*Problem*.
Quote the entries below from the line with "w.load || op == 0x90" through the line with "names it. -/", both ends included, and only those lines.

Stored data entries
☆ ☆ ☆ ☆ ☆ ☆ ☆

-- ==== Sys2Proof/Machine/Memory.lean ====
section
/-! DEFINITION. Sys2Proof/Machine/Memory.lean: loads and stores (R211 to R223), the wave buffer (R215, R216), and the
writes of a commit (R26 step 1, R55, R219). -/

namespace Sys2Proof.Machine

/-! ### The wave buffer -/

/-- Bytes moved by a data-plane record: VAR 0 to 3 (R131, R217). -/
def vecBytes (r : NodeRec) : Nat := 64 / 2 ^ (r.var.toNat % 4)

/-- Size of a control-plane access: the width of TY (R217). -/
def ctlBytes (r : NodeRec) : Nat := tyWidth r.ty.toNat / 8

/-- A record enters the wave buffer when it issues (R215). -/
def waveIn (s : State) (op : Nat) (r : NodeRec) (load performed : Bool) : State :=
  let g := s.firing
  let p := pendOf op r g
  s.modOwn g fun k =>
    if k.wave.any (fun w => w.pend == p) then
      { k with wave := k.wave.map fun w => if w.pend == p then { w with performed := w.performed || performed } else w }
    else
      { k with wave := k.wave ++ [{ own := litOwn r, pred := litPred r, succ := litSucc r, load := load, performed := performed, pend := p }] }

/-- Entries of a bay's wave buffer, of 1,024 (R215). -/
def waveCount (s : State) (c b : Nat) : Nat :=
  (((s.bay c b).frames.filterMap fun e => e.2.cast).map fun k => k.wave.length).sum

/-- The OPs of memory records (R129). -/
def isMemOp (op : Nat) : Bool :=
  (decide (0x90 ≤ op) && decide (op ≤ 0x99)) || (decide (0xA0 ≤ op) && decide (op ≤ 0xA8)) || op == 0xAA || op == 0xAB

/-- Wave sequences of the memory records of a block (R215). -/
def blockOwns (s : State) (cx c block : Nat) : List Nat :=
  ((s.blockNodes cx c block).map fun n => s.record cx c n.1 n.2).filterMap fun w =>
    if isMemOp (recOp w) then some (litOwn (recFields w)) else none

/-- The firing's record stands in the wave buffer already: it issued and passed its checks. -/
def inWave (s : State) (op : Nat) (r : NodeRec) : Bool :=
  let g := s.firing
  ((s.cast? g.course.toNat g.bay g.ft.toNat).map fun k => k.wave.any fun w => w.pend == pendOf op r g).getD false

/-- A record of a bay enters the wave buffer and acts, unless the buffer is full: it then waits to issue (R215). -/
def waveNode (s : State) (op : Nat) (r : NodeRec) (act : State → State) : State :=
  let g := s.firing
  if 1024 ≤ waveCount s g.course.toNat g.bay ∧ inWave s op r = false then waitAgain s op r else act s

/-- A cast is quiet but for loads that wait in the wave buffer (R215): a parked request is a response outstanding. -/
def waveQuiet (s : State) (c b ft : Nat) (f : Frame) (k : Cast) : Bool :=
  (readyOf s c b ft).all (fun (el, r) => heldNext s c el f r.node.toNat) && (walkingOf s c b ft).isEmpty
    && k.waits.isEmpty && (parkedOf s c b ft).isEmpty && !(tokensOf s c b ft)

/-- A record of the cast is settled (R215). -/
def settled (k : Cast) (quiet : Bool) (x : Nat) : Bool :=
  quiet || k.wave.any fun w =>
    w.own == x || (decide (w.own < x) && decide (x < w.succ) && w.succ != 127) || (decide (w.pred < x) && decide (x < w.own))

/-- An acquire whose performance later accesses of its cast wait for: a read with ORD acq (R216). -/
def isAcqRead (w : WaveEntry) : Bool :=
  let op := w.pend.op
  let o := litOrd w.pend.r
  (o == 1 || o == 3) && (w.load || op == 0xA2 || op == 0xA7)

/-- A read of the wave buffer: a load, an ILD or a BAR.wait (R216, R235). -/
def isRead (w : WaveEntry) : Bool :=
  let op := w.pend.op
  w.load || op == 0x90 || op == 0x92 || op == 0x94 || op == 0x96 || op == 0x97 || op == 0xA2 || op == 0xAB
    || (op == 0xA7 && w.pend.r.var == 1#4)

/-- Acq partials of a context whose cells have not released: in open cells, and on their way or waiting at their homes. -/
def acqParts (s : State) (cx : BitVec 12) : List Partial :=
  ((s.cells.filter fun x => x.cx == cx).flatMap Cell.parts ++ (s.cellWaits.filter fun x => x.2.1.fir.cx == cx).map fun x => x.2.2).filter
    Partial.acq

/-- The cast that sent a partial, as a token names it. -/
def Partial.sender (q : Partial) : BitVec 4 × BitVec 13 × BitVec 12 × BitVec 16 := (q.course, q.unit, q.ft, q.it)

/-- An acq CMB waits for its cell and holds a cast's accesses: one of the cast itself, or of a cast that comes before it in
its strand (R31, R216, R234). -/
def strandCells (s : State) (g : Firing) : Bool :=
  let str := s.strandOf g
  let before := ((s.frame? g.course.toNat g.bay g.ft.toNat).map Frame.after).getD []
  (acqParts s g.cx).any fun q => q.str == str
    && ((q.course == g.course && elBay q.unit.toNat == g.bay && q.ft == g.ft && q.it == g.it) || before.contains q.sender)

/-- R215: a load of wave sequence `own` may be performed. A load that an earlier record has issued and not yet performed comes
first, so that two loads of one location read it in wave order (R321). -/
def loadReady (s : State) (g : Firing) (own : Nat) : Bool :=
  match s.frame? g.course.toNat g.bay g.ft.toNat with
  | none => true
  | some f =>
    match f.cast with
    | none => true
    | some k =>
      let quiet := waveQuiet s g.course.toNat g.bay g.ft.toNat f k
      let lower := k.wave.filter fun w => decide (w.own < own)
      ((blockOwns s g.cx.toNat g.course.toNat k.block).filter (· < own)).all (settled k quiet)
        && lower.all (fun w => !(isAcqRead w || w.load) || w.performed)
        && lower.all (fun w =>
          -- a fence with acquire: every read before it has been performed (R235)
          !(w.pend.op == 0xA6 && (litOrd w.pend.r == 1 || litOrd w.pend.r == 3))
            || k.wave.all (fun v => !(isRead v && decide (v.own < w.own)) || v.performed))
        && !(strandCells s g)

/-! ### Addresses -/

/-- What the address operands of a load or store give: an address, or an index at or beyond its bound (R220). -/
inductive MemAddr where
  | addr (x : Nat)
  | oob (err : Nat)
  deriving DecidableEq, Repr

/-- LDX, STX, VLDX and VSTX take an index word in B (R220). -/
def isIndexed (op : Nat) : Bool := op == 0x94 || op == 0x95 || op == 0x97 || op == 0x98

/-- The address of a load or store record at a firing (R211, R220). -/
def memAddr (op : Nat) (r : NodeRec) (g : Firing) (size : Nat) : MemAddr :=
  let a := (g.a.getD (plain 0)).word
  if isIndexed op then
    let b := (g.b.getD (plain 0)).word
    let i : Int := (b % 2 ^ 32 : Nat) + litOff r
    let bound : Nat := b / 2 ^ 32
    if 0 ≤ i ∧ i < (bound : Int) then .addr (addrPlus a (i * size))
    else .oob (natMod i 32 * 2 ^ 32 + g.node.toNat * 2 ^ 26 + if bound = 0 then 2 else 1)
  else .addr (addrPlus a (litOff r * size))

/-- The size, alignment and value operand of a load or store record. -/
def memWidth (op : Nat) (r : NodeRec) : Nat :=
  if op = 0x92 ∨ op = 0x93 ∨ op = 0x97 ∨ op = 0x98 then vecBytes r else ctlBytes r

def memAlign (op : Nat) (r : NodeRec) : Nat :=
  if op = 0x92 ∨ op = 0x93 ∨ op = 0x97 ∨ op = 0x98 then max 1 (laneBits r.ty.toNat / 8) else ctlBytes r

def storeVal (op : Nat) (g : Firing) : Opnd :=
  if op = 0x95 ∨ op = 0x98 then g.c.getD (plain 0) else g.b.getD (plain 0)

☆ ☆ ☆ ☆ ☆ ☆ ☆

*Response below*.
  w.load || op == 0x90 || op == 0x92 || op == 0x94 || op == 0x96 || op == 0x97 || op == 0xA2 || op == 0xAB
    || (op == 0xA7 && w.pend.r.var == 1#4)

/-- Acq partials of a context whose cells have not released: in open cells, and on their way or waiting at their homes. -/
def acqParts (s : State) (cx : BitVec 12) : List Partial :=
  ((s.cells.filter fun x => x.cx == cx).flatMap Cell.parts ++ (s.cellWaits.filter fun x => x.2.1.fir.cx == cx).map fun x => x.2.2).filter
    Partial.acq

/-- The cast that sent a partial, as a token names it. -/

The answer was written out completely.